Thought Leader, Founder/CEO CVWarehouse, Advisor at Econopolis NV, Bryo Ambassador

From time to time, I teach people with a start-up idea on how to prepare their pitch for the jury. I love this kind of sessions : each of the participants pitches his or her idea to the rest of the class. The interactivity works really well. They applaud each others’ “performance”, but they’re also quite critical. They all make mistakes, but they learn from each other.

In front of the jury as in reality, the bottom line is that you only get one shot. Your partners, investors and prospects have to be convinced that your idea will solve their problems. I believe a good presentation is the key to success, so here are some guidelines I give in my sessions:

#1. Tell your audience who you are. A lot of people forget the very basics, their name, where they come from, etc. Your audience wants to know who the person behind the pretty face is.

#2. Tell a story. If you had a job before in which you solved problems with your idea, your background will be highly relevant. A nice story about it will prove your expertise.

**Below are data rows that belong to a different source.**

/-! ### Rail -/

/-- A message of type `typ` for address `a` with four bytes, tag 12 and context 1. -/
def rm (typ : BitVec 4) (a : Nat) : RailMsg := ⟨typ, 5, 9, a, 4, 12, 1, 0, [1, 2, 3, 4], 2, 0, 0, 1, 3, false⟩

/-- A worker, part 5, with a route to part 9 on a link in state `k`; the package further changed. -/
def sNet (k : Link) (f : Pkg → Pkg) : State :=
  ((sGrp 1 id).modCore c0 ready).modPkg (fun p => f { p with
    gaz := [(9, BitVec.ofNat 9 128)], links := vset p.links 0 k, ports := vset p.ports 0 ⟨true, 0, false, true, false⟩, pends := [], railUp := true })

/-- A link that is up, with one car to be acknowledged. -/
def upLink : Link := { Link.reset with st := .up }

/-- A message waits in the inbox, with what is pending. -/
def sIn (m : RailMsg) (q : List PendReq) : State := sNet { upLink with st := .retrain } (fun p => { p with inbox := [m], pends := q, mcg := vset p.mcg 2 (BitVec.ofNat 73 (2 ^ 72)), rdctx := p.rdctx })

/-- The request of a `ld` and of a `st` of core 0. -/
def qLd : PendReq := ⟨12, 9, 0, 4096, .ld c0 4 4 false 64⟩
def qSt : PendReq := ⟨12, 9, 0, 4096, .st c0 64⟩

theorem test_meets_RailMessages_memory :
    (∀ t ∈ [3, 4, 5], Arrived (sIn (rm (BitVec.ofNat 4 t) 4096) []) (BitVec.ofNat 4 t) (rm (BitVec.ofNat 4 t) 4096) ∧ (sIn (rm (BitVec.ofNat 4 t) 4096) []).remotePlace 4096 4 (decide (t ≠ 4)) = .mem ∧
      (sIn (rm (BitVec.ofNat 4 t) 4096) []).ecc = [] ∧ (sIn (rm (BitVec.ofNat 4 t) 4096) []).mem.wf = true) ∧
    (Arrived (sIn (rm 3 (4 * gib)) []) 3 (rm 3 (4 * gib)) ∧ (sIn (rm 3 (4 * gib)) []).remotePlace (4 * gib) 4 true = .refused) ∧
    ((sIn (rm 4 4096) []).route 9 none = some (0, false) ∧ ((sIn (rm 4 4096) []).link 0).st ≠ .up) ∧
    ((sIn (rm 5 4096) []).mcgLocal 2 = true ∧ (sIn (rm 5 4096) []).mcgLinks 2 = [] ∧ (sIn (rm 5 4096) []).pkg.mcWaits = [] ∧
      (sIn (rm 5 4096) []).pkg.rdctx.toList.all (fun w => !(rdEn w)) = true) := by
  repeat' apply And.intro
  all_goals decide +kernel

/-- A worker of an epoch of 3 whose barrier channel 2 crosses parts, before its own arrival. -/
def sCross : State := sNet upLink (fun p => { p with barXpart := 4, xArrived := 0 })

theorem test_meets_RailMessages_control :
    (Arrived (sIn { rm 5 4096 with drop := true } []) 5 { rm 5 4096 with drop := true } ∧ (sIn { rm 5 4096 with drop := true } []).mcgLinks 2 = [] ∧ (rm 5 4096).drop = false) ∧
    (sCross.pkg.inbox = [] ∧ sCross.pkg.grp.role = 1 ∧ 3 = sCross.pkg.epoch ∧ sCross.pkg.barXpart.getLsbD 2 = true ∧ sCross.pkg.xArrived.getLsbD 2 = false ∧ sCross.pkg.barXpart.getLsbD 1 = false) ∧
    (sLead0.pkg.inbox = [] ∧ sLead0.pkg.grp.role = 2 ∧ 4 ≠ sLead0.pkg.epoch) ∧ (portOf 0 = 0 ∧ ((sNet upLink id).link 0).st = .up) := by
  repeat' apply And.intro
  all_goals decide +kernel

theorem test_arrival_waits_for_the_own : goes (exec (.railBarrier (.arrival 11 2 3 [11])) sCross) (fun t => decide (t.pkg.grp.arrivals = [(2, 11)] ∧ t.outbox = [])) = true ∧
    goes (exec (.railBarrier (.arrival 11 2 3 [11])) (sCross.modPkg (fun p => { p with xArrived := 4 }))) (fun t => !t.outbox.isEmpty) = true := by decide +kernel

/-- An array of reductions with nothing enabled but one context, and a core whose semaphore falls short of its target. -/
def ctx1 : Leg := BitVec.ofNat 256 (2 ^ 127 + 2 ^ 192)
def sArm (on : Bool) : State := sNet upLink (fun p => { p with rdctx := if on then vset p.rdctx 1 ctx1 else p.rdctx })

/-- A lead whose job gives part 7 its one slot. -/
def sBarLead : State := sLead (mem1 7 .active 0 true true) (fun g => { g with job := some { job2 with slots := 1, map := [7] } })

/-- A link with keys, and messages of types 10 and 11 in the inbox. -/
def sKeyed (rekey : List LinkKey) : State := sNet { upLink with key := some ⟨7, 0, 0⟩, rekey := rekey } (fun p => { p with inbox := [rm 10 0, rm 11 0] })

theorem test_meets_RailMessages_firmware :
    ((∀ j, rdEn ((sArm false).rdctx j) = false) ∧ rdEn ctx1 = true ∧ rdEn ((sArm true).rdctx 1) = true ∧ (sArm true).pkg.reds = [] ∧ (sArm true).pkg.grp.role ≠ 0) ∧
    (Leads sBarLead ∧ sBarLead.hears 8 = true ∧ 7 ∈ sBarLead.slotHolders ∧ (2, 7) ∉ sBarLead.pkg.grp.arrivals ∧ (7 : BitVec 12) ∉ ([8] : List (BitVec 12)) ∧ sBarLead.hears 11 = false) ∧
    ((∃ m, Arrived (sKeyed []) 10 m) ∧ (∃ m, Arrived (sKeyed []) 11 m) ∧ ((sKeyed []).read' 11).linkTo 7 = false) ∧
    (∀ ks ∈ [[], [(⟨9, 16, 16⟩ : LinkKey)]], ((sKeyed ks).link 0).st = .up ∧ (((sKeyed ks).link 0).rekey.head?.or ((sKeyed ks).link 0).key).isSome = true ∧ portOf 0 = 0) := by
  refine ⟨⟨by decide +kernel, by decide +kernel⟩, by decide +kernel, ⟨⟨rm 10 0, by decide +kernel⟩, ⟨rm 11 0, by decide +kernel⟩, by decide +kernel⟩, by decide +kernel⟩

theorem test_short_target : serGe ((sArm false).sem (coreOfPkg (rdTCore ctx1)) (Fin.ofNat 64 (rdTSem ctx1))) (rdTarget ctx1) = false := by decide +kernel

theorem test_meets_RailMessages_responses :
    (Arrived (sIn (rm 6 0) []) 6 (rm 6 0) ∧ (sIn (rm 6 0) []).pkg.pends = []) ∧
    ((sIn (rm 6 0) [qLd]).pkg.pends.find? (fun q => decide (q.tag = 12)) = some qLd ∧ ((sIn (rm 6 0) [qLd]).core c0).run = .running) ∧
    (∀ t ∈ [7, 8], Arrived (sIn (rm (BitVec.ofNat 4 t) 0) [qSt]) (BitVec.ofNat 4 t) (rm (BitVec.ofNat 4 t) 0) ∧
      (sIn (rm (BitVec.ofNat 4 t) 0) [qSt]).pkg.pends.find? (fun q => decide (q.tag = 12)) = some qSt ∧ ((sIn (rm (BitVec.ofNat 4 t) 0) [qSt]).core c0).fring.faulted = false) ∧
    (rdEn ((sNet upLink (fun p => { p with inbox := [rm 9 0], rdctx := vset p.rdctx 1 (BitVec.allOnes 256) })).rdctx 1) = true ∧ (sNet upLink id).pkg.reds = []) ∧
    ((sNet upLink id).pkg.inbox = [] ∧ (sNet upLink id).pkg.grp.role = 1 ∧ 4 ≠ (sNet upLink id).pkg.epoch ∧ 7 ≠ (sNet upLink id).pkg.partId ∧ (sNet upLink id).linkTo 7 = false) := by
  repeat' apply And.intro
  all_goals decide +kernel

/-- A car of type `t` and sequence number 0 with a CRC. -/
def car0 (t : BitVec 4) (crc : BitVec 32) : Car := ⟨5, 9, 3, t, 0, false, 0, 0, 0, false, 0, false, 0, 0, 0, crc, zeros 256⟩

/-- The CRC of 16 bytes and 256 zeros, in five steps. -/
theorem crc_of_steps {hd : List Byte} {a b c d e : BitVec 32} (h0 : hd.foldl crcByte 0xFFFFFFFF = a) (h1 : (zeros 64).foldl crcByte a = b)
    (h2 : (zeros 64).foldl crcByte b = c) (h3 : (zeros 64).foldl crcByte c = d) (h4 : (zeros 64).foldl crcByte d = e) : crc32 (hd ++ zeros 256) = ~~~e := by
  have h : zeros 256 = zeros 64 ++ (zeros 64 ++ (zeros 64 ++ zeros 64)) := by decide +kernel
  rw [crc32, h]
  simp only [List.foldl_append, h0, h1, h2, h3, h4]

theorem test_car_crc : (car0 3 0xE46F440F).crcOf = 0xE46F440F :=
  (crc_of_steps (a := 0x47D00C87) (b := 0xAC6FDE75) (c := 0x746724E6) (d := 0xD2298C60) (e := 0x1B90BBF0) (by decide +kernel) (by decide +kernel) (by decide +kernel)
    (by decide +kernel) (by decide +kernel) : crc32 (leBytes 16 (({ car0 3 0xE46F440F with crc := 0 } : Car).header) ++ zeros 256) = _)

theorem test_car_crc_reserved : (car0 12 0x525CB448).crcOf = 0x525CB448 :=
  (crc_of_steps (a := 0xD428F841) (b := 0xBB56A789) (c := 0x42C62A25) (d := 0x61C8C863) (e := 0xADA34BB7) (by decide +kernel) (by decide +kernel) (by decide +kernel)
    (by decide +kernel) (by decide +kernel) : crc32 (leBytes 16 (({ car0 12 0x525CB448 with crc := 0 } : Car).header) ++ zeros 256) = _)

theorem test_car_crc_idle : (car0 0 0x1BAA77CE).crcOf = 0x1BAA77CE :=
  (crc_of_steps (a := 0xDE326A86) (b := 0x73FD9093) (c := 0x7A4772D9) (d := 0x2CD69BB5) (e := 0xE4558831) (by decide +kernel) (by decide +kernel) (by decide +kernel)
    (by decide +kernel) (by decide +kernel) : crc32 (leBytes 16 ((({ car0 0 0x1BAA77CE with crc := 0 } : Car).header)) ++ zeros 256) = _)

theorem test_meets_RailLinks_keying :
    ((sNet { upLink with st := .keying } id).link 0).st = .keying ∧ Car.ofBytes (car0 0 0x1BAA77CE).bytes = car0 0 0x1BAA77CE ∧ (car0 0 0x1BAA77CE).bytes.length = 272 ∧
    (car0 0 0x1BAA77CE).ver = 0 ∧ (car0 0 0x1BAA77CE).typ = 0 ∧ (car0 3 0xE46F440F).typ ≠ 0 ∧ (car0 3 0xE46F440F).typ ≠ 11 ∧
    ((sNet { upLink with st := .training } id).link 0).slow = false := by
  repeat' apply And.intro
  all_goals decide +kernel

theorem test_meets_RailLinks_cars :
    (Car.ofBytes (car0 3 0xE46F440F).bytes = car0 3 0xE46F440F ∧ (car0 3 0xE46F440F).bytes.length = 272) ∧
    (Car.ofBytes (car0 12 0x525CB448).bytes = car0 12 0x525CB448 ∧ (car0 12 0x525CB448).bytes.length = 272) ∧
    (((sNet upLink id).link 0).st = .up ∧ ((sNet upLink id).link 0).expect = 0 ∧ ((sNet upLink id).link 0).heldRx = [] ∧ ((sNet upLink id).link 0).txq = []) ∧
    ((sNet Link.reset id).link 0).st ≠ .up := by
  repeat' apply And.intro
  all_goals decide +kernel

/-- A key update follows the newest key (R402). -/
theorem test_key_update_counts_on : ((nextOr s0 (exec (.railCtrl (.keyUpdate 0 2)) (sKeyed []))).link 0).rekey.map (fun k => (k.tx, k.rx)) = [(2, 2)] ∧
    ((nextOr s0 (exec (.railCtrl (.keyUpdate 0 2)) (sKeyed [⟨9, 16, 16⟩]))).link 0).rekey.map (fun k => (k.tx, k.rx)) = [(18, 18), (16, 16)] := by decide +kernel

/-- A link in KEYING that kept its replay state and knows its peer, and one that retrains with keys or without. -/
def sKeying : State := sNet { upLink with st := .keying, peer := 9, peerLink := 4, next := 32, expect := 16, authed := 16 } id
def sRetrain (keyed session : Bool) : State := sNet { upLink with st := .retrain, key := if keyed then some ⟨7, 0, 0⟩ else none }
  (fun p => { p with ports := vset p.ports 0 ⟨true, 0, false, session, false⟩ })

theorem test_meets_RailLinks_keys :
    ((sKeying.link 0).st = .keying ∧ (vget sKeying.pkg.ports (portOf 0)).session = true ∧ sKeying.hasLink 0 = true ∧ (sKeying.link 0).peer = 9 ∧ (sKeying.link 0).peerLink = 4 ∧
      (sKeying.link 0).txq = [] ∧ (sKeying.link 0).buf = []) ∧
    (∀ x ∈ [(true, true), (false, true), (true, false)], ((sRetrain x.1 x.2).link 0).st = .retrain ∧ ((sRetrain x.1 x.2).link 0).key.isSome = x.1 ∧
      (vget (sRetrain x.1 x.2).pkg.ports (portOf 0)).session = x.2 ∧ (sRetrain x.1 x.2).hasLink 0 = true) ∧
    ((⟨0, true⟩ : FecCheck).bad = true ∧ (⟨2, false⟩ : FecCheck).bad = true ∧ ({ car0 3 0 with ver := 1 } : Car).ver ≠ 0 ∧ (car0 3 0).crc ≠ 0xE46F440F) := by
  repeat' apply And.intro
  all_goals decide +kernel

/-- The same peer goes on with its numbers, another one begins anew (R399). -/
theorem test_keys_renewed : ((nextOr s0 (exec (.linkTrainingComplete 0 ⟨true, false, 9, 4⟩) sKeying)).link 0).expect = 16 ∧
    ((nextOr s0 (exec (.linkTrainingComplete 0 ⟨true, false, 9, 5⟩) sKeying)).link 0).expect = 0 := by decide +kernel

/-- A link with one car in its buffer, after `n` replays. -/
def bufLink (n : Nat) : Link := { upLink with buf := [(0, car0 3 0)], next := 1, tries := n, naking := true }

theorem test_meets_RailLinks_states :
    (∀ n ∈ [14, 15], ((sNet (bufLink n) id).link 0).st = .up ∧ ((sNet (bufLink n) id).link 0).buf.length = 1 ∧ ((sNet (bufLink n) id).link 0).tries = n ∧
      ((sNet (bufLink n) id).link 0).retrains = [] ∧ ((sNet (bufLink n) id).link 0).naking = true ∧ ((sNet (bufLink n) id).link 0).next % 16 ≠ 0) ∧
    ((sNet upLink id).pkg.pends = [] ∧ (sNet upLink (fun p => { p with pends := [qSt] })).pkg.pends.find? (fun x => decide (x.tag = qSt.tag)) = some qSt) ∧
    ((sNet upLink id).hasLink 0 = true ∧ (vget (sNet upLink id).pkg.ports (portOf 0)).session = true ∧ (sNet upLink id).forcedSlow 0 = false) ∧
    (∀ n ∈ [1, 2, 3, 5], ((sNet { upLink with st := [LinkSt.disabled, .training, .keying, .up, .retrain, .failed].getD n .up } id).link 0).st =
      [LinkSt.disabled, .training, .keying, .up, .retrain, .failed].getD n .up) ∧
    ((sNet { upLink with st := .failed } id).pkg.grp.role ≠ 0 ∧ (fins 72).all (fun n => decide ((sNet { upLink with st := .failed } id).hasLink n = true → ((sNet { upLink with st := .failed } id).link n).st = .failed)) = true ∧
      (sNet { upLink with st := .failed } id).pkg.healthFatal = false) := by
  repeat' apply And.intro
  all_goals decide +kernel

theorem test_crc32_check : crc32 [0x31, 0x32, 0x33, 0x34, 0x35, 0x36, 0x37, 0x38, 0x39] = 0xCBF43926 := by decide +kernel

/-- Two bytes of the S-box of FIPS 197 and a column of its mixing. -/
theorem test_aes_parts :
    aesSub 0x53 = 0xED ∧ aesSub 0 = 0x63 ∧ (aesMix [0xDB, 0x13, 0x53, 0x45, 0, 0, 0, 0, 0, 0, 0, 0, 0, 0, 0, 0]).take 4 = [0x8E, 0x4D, 0xA1, 0xBC] := by
  decide +kernel

theorem test_rail_write : goes (exec .railWrite (sIn (rm 3 4096) [])) (fun t => decide (t.mem.read 4096 5 = [1, 2, 3, 4, 0] ∧ t.pkg.inbox = [])) = true := by decide +kernel

/-! ### Supplies, resets and limits -/

/-- The running part with its pins changed. -/
def sPins (f : Pins → Pins) : State := sUp (fun p => { p with pins := f p.pins })

/-- The part with one flash component that awaits activation. -/
def sPend : State := sUp (fun p => { p with flash := vmod p.flash 0 (fun c => { c with pend := true }) })

theorem test_meets_SuppliesAndResets :
    ((sPins id).pkg.pins.vaux = true ∧ (sPins id).pkg.pins.held = false ∧ (sPins id).pkg.pins.coldRst = true ∧ (sPins (fun p => { p with vaux := false })).pkg.pins.vaux = false) ∧
    ((sPins (fun p => { p with coldRst := false })).pkg.pins.pwrOk = true ∧ (sPins (fun p => { p with coldRst := false })).cool = true ∧
      ({ (sPins (fun p => { p with coldRst := false })).pkg.pins with coldRst := true } : Pins).held = false) ∧
    ((sPins (fun p => { p with refclk := false })).pkg.pins.refclk = false ∧ ({ (sPins (fun p => { p with refclk := false })).pkg.pins with refclk := true } : Pins).held = false) ∧
    ((sPins (fun p => { p with pwrOk := false })).pkg.pins.pwrOk = false ∧ ({ (sPins (fun p => { p with pwrOk := false })).pkg.pins with pwrOk := true } : Pins).held = false) ∧
    ((sPins (fun p => { p with vin := false, pwrOk := false })).pkg.pins.vin = false ∧ ({ (sPins (fun p => { p with vin := false })).pkg.pins with vin := true } : Pins).held = false) ∧
    ((sPins id).pkg.level ≠ 0 ∧ (sPins id).pkg.flash.toList.any (fun c => c.pend) = false ∧ sPend.pkg.flash.toList.any (fun c => c.pend) = true ∧ sPend.pkg.level ≠ 0 ∧
      State.reset.pkg.level = 0 ∧ (sPins id).fnUp 0 = true ∧ (State.reset.modPkg (fun p => { p with pcieUp := true })).fnUp 0 = true) := by
  repeat' apply And.intro
  all_goals decide +kernel

/-- The running part with its power state changed. -/
def sPower (f : Power → Power) : State := sUp (fun p => { p with pow := f p.pow })

/-- A die or a core that is resetting. -/
def sDieRst : State := (sUp id).modDie 0 (fun d => { d with resetting := true })
def sCoreRst : State := (sUp id).modCore c0 (fun k => { k with resetting := true })

theorem test_meets_LimitsAndUnitResets :
    ((sPower id).pkg.pow.sag = false ∧ (sPower id).pkg.pins.vaux = true ∧ (sPower (fun p => { p with sag := true })).pkg.pow.sag = true ∧
      (sPower (fun p => { p with hold := true })).pkg.pow.hold = true ∧ (sPower id).pkg.pins.held = false ∧ (sPower id).pkg.level ≠ 0) ∧
    ((sPower id).fnUp 0 = true ∧ (sPower id).hasDie 0 = true ∧ 439 < 440 ∧ ((sPower id).die 0).resetting = false ∧ (((sPower id).dieOwner 0).bind (sPower id).taskOf).isSome = false ∧
      (((sTask .running).dieOwner 0).bind (sTask .running).taskOf).isSome = true) ∧
    ((sDieRst.die 0).resetting = true ∧ (sPower id).pkg.rstGo = false ∧ ((sPower id).core c0).sect.isSome = false ∧ ((sTask .running).core c0).sect.isSome = true ∧
      (sTask .running).pkg.rstGo = false) ∧
    ((sCoreRst.core c0).resetting = true ∧ sCoreRst.mem.wf = true) ∧
    (((sPower id).eccUnit 4096).isSome = true ∧ ((sPower id).eccUnit (clmAddr c0)).isSome = true ∧ (sPower id).ecc.find? (fun m => decide (m.1 = unitOf 4096)) = none) := by
  repeat' apply And.intro
  all_goals decide +kernel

#3. Highlight the solution behind your idea. Many people are so in love with their idea that they get very technical, and lose their audience with an explanation that nobody understands. Explain your solution and the problem it helps to solve. This really helps in convincing a skeptical jury.

#4.Play the trust card. What have you reached so far? Are there any pilot projects worth mentioning? Do you have a mentor in the industry that is helping you? Does a university support your idea? Or are you in the finals of an entrepreneurship contest? Show your audience that you already gained some trust in your market.

#5.Demonstrate your added value. Criticizing your competitors is not done. But telling your audience why you are much better is, and it will have more impact.

#6. Be specific. In which phase is your idea or company now? Do you already have some customers? Or are you still in a development phase?

#7.Target the right audience. Make sure the people you address represent the right audience. Nobody likes wasting time. Be specific in what you are looking for; adapt your message and questions to the audience.

In a nutshell: I believe pitching your start-up idea is as important as pitching your entrepreneurial spirit, and even yourself. You and your idea won’t be seen as two separate things. That’s why your self-branding is primordial. You have to make them believe in you.

My list of tips is far from being complete. Any ideas you want to share on how to convince a jury?